Beginning with the first line and ending with the one containing "theorem State.writeReg_regs (r", copy the lines of the listing below exactly; omit everything else.

:: Supplied data ::

-- ==== Sys2Proof/Laws/State.lean ====
section
/-! SUPPORT. What each update of the state does to each field: one lemma per field per update, so that no later proof
unfolds a record update. -/

namespace Sys2Proof.Machine

variable (s : State)

/-! ### `writeReg` -/

@[simp] theorem State.writeReg_regs (r : Reg) (v : Word) : (s.writeReg r v).regs = s.regs.set r v := rfl
@[simp] theorem State.writeReg_pc (r : Reg) (v : Word) : (s.writeReg r v).pc = s.pc := rfl
@[simp] theorem State.writeReg_imem (r : Reg) (v : Word) : (s.writeReg r v).imem = s.imem := rfl
@[simp] theorem State.writeReg_dmem (r : Reg) (v : Word) : (s.writeReg r v).dmem = s.dmem := rfl
@[simp] theorem State.writeReg_halted (r : Reg) (v : Word) : (s.writeReg r v).halted = s.halted := rfl
@[simp] theorem State.writeReg_out (r : Reg) (v : Word) : (s.writeReg r v).out = s.out := rfl
@[simp] theorem State.writeReg_input (r : Reg) (v : Word) : (s.writeReg r v).input = s.input := rfl
@[simp] theorem State.writeReg_inCount (r : Reg) (v : Word) : (s.writeReg r v).inCount = s.inCount := rfl
@[simp] theorem State.writeReg_cfg (r : Reg) (v : Word) : (s.writeReg r v).cfg = s.cfg := rfl

/-! ### `setPc` -/

@[simp] theorem State.setPc_regs (a : Word) : (s.setPc a).regs = s.regs := rfl
@[simp] theorem State.setPc_pc (a : Word) : (s.setPc a).pc = a := rfl
@[simp] theorem State.setPc_imem (a : Word) : (s.setPc a).imem = s.imem := rfl
@[simp] theorem State.setPc_dmem (a : Word) : (s.setPc a).dmem = s.dmem := rfl
@[simp] theorem State.setPc_halted (a : Word) : (s.setPc a).halted = s.halted := rfl
@[simp] theorem State.setPc_out (a : Word) : (s.setPc a).out = s.out := rfl
@[simp] theorem State.setPc_input (a : Word) : (s.setPc a).input = s.input := rfl
@[simp] theorem State.setPc_inCount (a : Word) : (s.setPc a).inCount = s.inCount := rfl
@[simp] theorem State.setPc_cfg (a : Word) : (s.setPc a).cfg = s.cfg := rfl

/-! ### `advance` -/

@[simp] theorem State.advance_regs : (s.advance).regs = s.regs := rfl
@[simp] theorem State.advance_pc : (s.advance).pc = s.pc + 1#16 := rfl
@[simp] theorem State.advance_imem : (s.advance).imem = s.imem := rfl
@[simp] theorem State.advance_dmem : (s.advance).dmem = s.dmem := rfl
@[simp] theorem State.advance_halted : (s.advance).halted = s.halted := rfl
@[simp] theorem State.advance_out : (s.advance).out = s.out := rfl
@[simp] theorem State.advance_input : (s.advance).input = s.input := rfl
@[simp] theorem State.advance_inCount : (s.advance).inCount = s.inCount := rfl
@[simp] theorem State.advance_cfg : (s.advance).cfg = s.cfg := rfl

/-! ### `finishWith` -/

@[simp] theorem State.finishWith_regs (r : Reg) (v : Word) : (s.finishWith r v).regs = s.regs.set r v := rfl
@[simp] theorem State.finishWith_pc (r : Reg) (v : Word) : (s.finishWith r v).pc = s.pc + 1#16 := rfl
@[simp] theorem State.finishWith_imem (r : Reg) (v : Word) : (s.finishWith r v).imem = s.imem := rfl
@[simp] theorem State.finishWith_dmem (r : Reg) (v : Word) : (s.finishWith r v).dmem = s.dmem := rfl
@[simp] theorem State.finishWith_halted (r : Reg) (v : Word) : (s.finishWith r v).halted = s.halted := rfl
@[simp] theorem State.finishWith_out (r : Reg) (v : Word) : (s.finishWith r v).out = s.out := rfl
@[simp] theorem State.finishWith_input (r : Reg) (v : Word) : (s.finishWith r v).input = s.input := rfl
@[simp] theorem State.finishWith_inCount (r : Reg) (v : Word) : (s.finishWith r v).inCount = s.inCount := rfl
@[simp] theorem State.finishWith_cfg (r : Reg) (v : Word) : (s.finishWith r v).cfg = s.cfg := rfl

/-! ### `memWrite` -/

@[simp] theorem State.memWrite_regs (a v : Word) : (s.memWrite a v).regs = s.regs := rfl
@[simp] theorem State.memWrite_pc (a v : Word) : (s.memWrite a v).pc = s.pc := rfl
@[simp] theorem State.memWrite_imem (a v : Word) : (s.memWrite a v).imem = s.imem := rfl
@[simp] theorem State.memWrite_dmem (a v : Word) : (s.memWrite a v).dmem = Memory.store s.dmem a.toNat v := rfl
@[simp] theorem State.memWrite_halted (a v : Word) : (s.memWrite a v).halted = s.halted := rfl
@[simp] theorem State.memWrite_out (a v : Word) : (s.memWrite a v).out = s.out := rfl
@[simp] theorem State.memWrite_input (a v : Word) : (s.memWrite a v).input = s.input := rfl
@[simp] theorem State.memWrite_inCount (a v : Word) : (s.memWrite a v).inCount = s.inCount := rfl
@[simp] theorem State.memWrite_cfg (a v : Word) : (s.memWrite a v).cfg = s.cfg := rfl

/-! ### `takeInput` -/

@[simp] theorem State.takeInput_regs : (s.takeInput).regs = s.regs := rfl
@[simp] theorem State.takeInput_pc : (s.takeInput).pc = s.pc := rfl
@[simp] theorem State.takeInput_imem : (s.takeInput).imem = s.imem := rfl
@[simp] theorem State.takeInput_dmem : (s.takeInput).dmem = s.dmem := rfl
@[simp] theorem State.takeInput_halted : (s.takeInput).halted = s.halted := rfl
@[simp] theorem State.takeInput_out : (s.takeInput).out = s.out := rfl
@[simp] theorem State.takeInput_input : (s.takeInput).input = s.input.tail := rfl
@[simp] theorem State.takeInput_inCount : (s.takeInput).inCount = s.inCount + 1 := rfl
@[simp] theorem State.takeInput_cfg : (s.takeInput).cfg = s.cfg := rfl

/-! ### `portOut` -/

@[simp] theorem State.portOut_regs (v : Word) : (s.portOut v).regs = s.regs := rfl
@[simp] theorem State.portOut_pc (v : Word) : (s.portOut v).pc = s.pc := rfl
@[simp] theorem State.portOut_imem (v : Word) : (s.portOut v).imem = s.imem := rfl
@[simp] theorem State.portOut_dmem (v : Word) : (s.portOut v).dmem = s.dmem := rfl
@[simp] theorem State.portOut_halted (v : Word) : (s.portOut v).halted = s.halted := rfl
@[simp] theorem State.portOut_out (v : Word) : (s.portOut v).out = s.out ++ [v] := rfl
@[simp] theorem State.portOut_input (v : Word) : (s.portOut v).input = s.input := rfl
@[simp] theorem State.portOut_inCount (v : Word) : (s.portOut v).inCount = s.inCount := rfl
@[simp] theorem State.portOut_cfg (v : Word) : (s.portOut v).cfg = s.cfg := rfl

/-! ### `halt` -/

@[simp] theorem State.halt_regs : (s.halt).regs = s.regs := rfl
@[simp] theorem State.halt_pc : (s.halt).pc = s.pc := rfl
@[simp] theorem State.halt_imem : (s.halt).imem = s.imem := rfl
@[simp] theorem State.halt_dmem : (s.halt).dmem = s.dmem := rfl
@[simp] theorem State.halt_halted : (s.halt).halted = true := rfl
@[simp] theorem State.halt_out : (s.halt).out = s.out := rfl
@[simp] theorem State.halt_input : (s.halt).input = s.input := rfl
@[simp] theorem State.halt_inCount : (s.halt).inCount = s.inCount := rfl
@[simp] theorem State.halt_cfg : (s.halt).cfg = s.cfg := rfl

/-! ### `placeWord` -/

@[simp] theorem State.placeWord_regs (w : Word) : (s.placeWord w).regs = s.regs := rfl
@[simp] theorem State.placeWord_pc (w : Word) : (s.placeWord w).pc = s.pc := rfl
@[simp] theorem State.placeWord_imem (w : Word) : (s.placeWord w).imem = Memory.store s.imem s.pc.toNat w := rfl
@[simp] theorem State.placeWord_dmem (w : Word) : (s.placeWord w).dmem = s.dmem := rfl
@[simp] theorem State.placeWord_halted (w : Word) : (s.placeWord w).halted = false := rfl
@[simp] theorem State.placeWord_out (w : Word) : (s.placeWord w).out = s.out := rfl
@[simp] theorem State.placeWord_input (w : Word) : (s.placeWord w).input = s.input := rfl
@[simp] theorem State.placeWord_inCount (w : Word) : (s.placeWord w).inCount = s.inCount := rfl
@[simp] theorem State.placeWord_cfg (w : Word) : (s.placeWord w).cfg = s.cfg := rfl

/-! ### `launch` and `reset` -/

variable (cfg : Config) (image data : Memory) (answers : List Word) (regs : RegFile)

@[simp] theorem State.launch_regs : (State.launch cfg image data answers regs).regs = regs := rfl
@[simp] theorem State.launch_pc : (State.launch cfg image data answers regs).pc = cfg.resetPc := rfl
@[simp] theorem State.launch_imem : (State.launch cfg image data answers regs).imem = image := rfl
@[simp] theorem State.launch_dmem : (State.launch cfg image data answers regs).dmem = data := rfl
@[simp] theorem State.launch_halted : (State.launch cfg image data answers regs).halted = false := rfl
@[simp] theorem State.launch_out : (State.launch cfg image data answers regs).out = [] := rfl
@[simp] theorem State.launch_input : (State.launch cfg image data answers regs).input = answers := rfl
@[simp] theorem State.launch_inCount : (State.launch cfg image data answers regs).inCount = 0 := rfl
@[simp] theorem State.launch_cfg : (State.launch cfg image data answers regs).cfg = cfg := rfl

/-- Reset is a launch under the default parameters, with nothing loaded. -/
theorem State.reset_eq_launch : State.reset = State.launch Config.default [] [] [] RegFile.zero := rfl

end Sys2Proof.Machine
end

:::

Task answer
-- ==== Sys2Proof/Laws/State.lean ====
section
/-! SUPPORT. What each update of the state does to each field: one lemma per field per update, so that no later proof
unfolds a record update. -/

namespace Sys2Proof.Machine

variable (s : State)

/-! ### `writeReg` -/

@[simp] theorem State.writeReg_regs (r : Reg) (v : Word) : (s.writeReg r v).regs = s.regs.set r v := rfl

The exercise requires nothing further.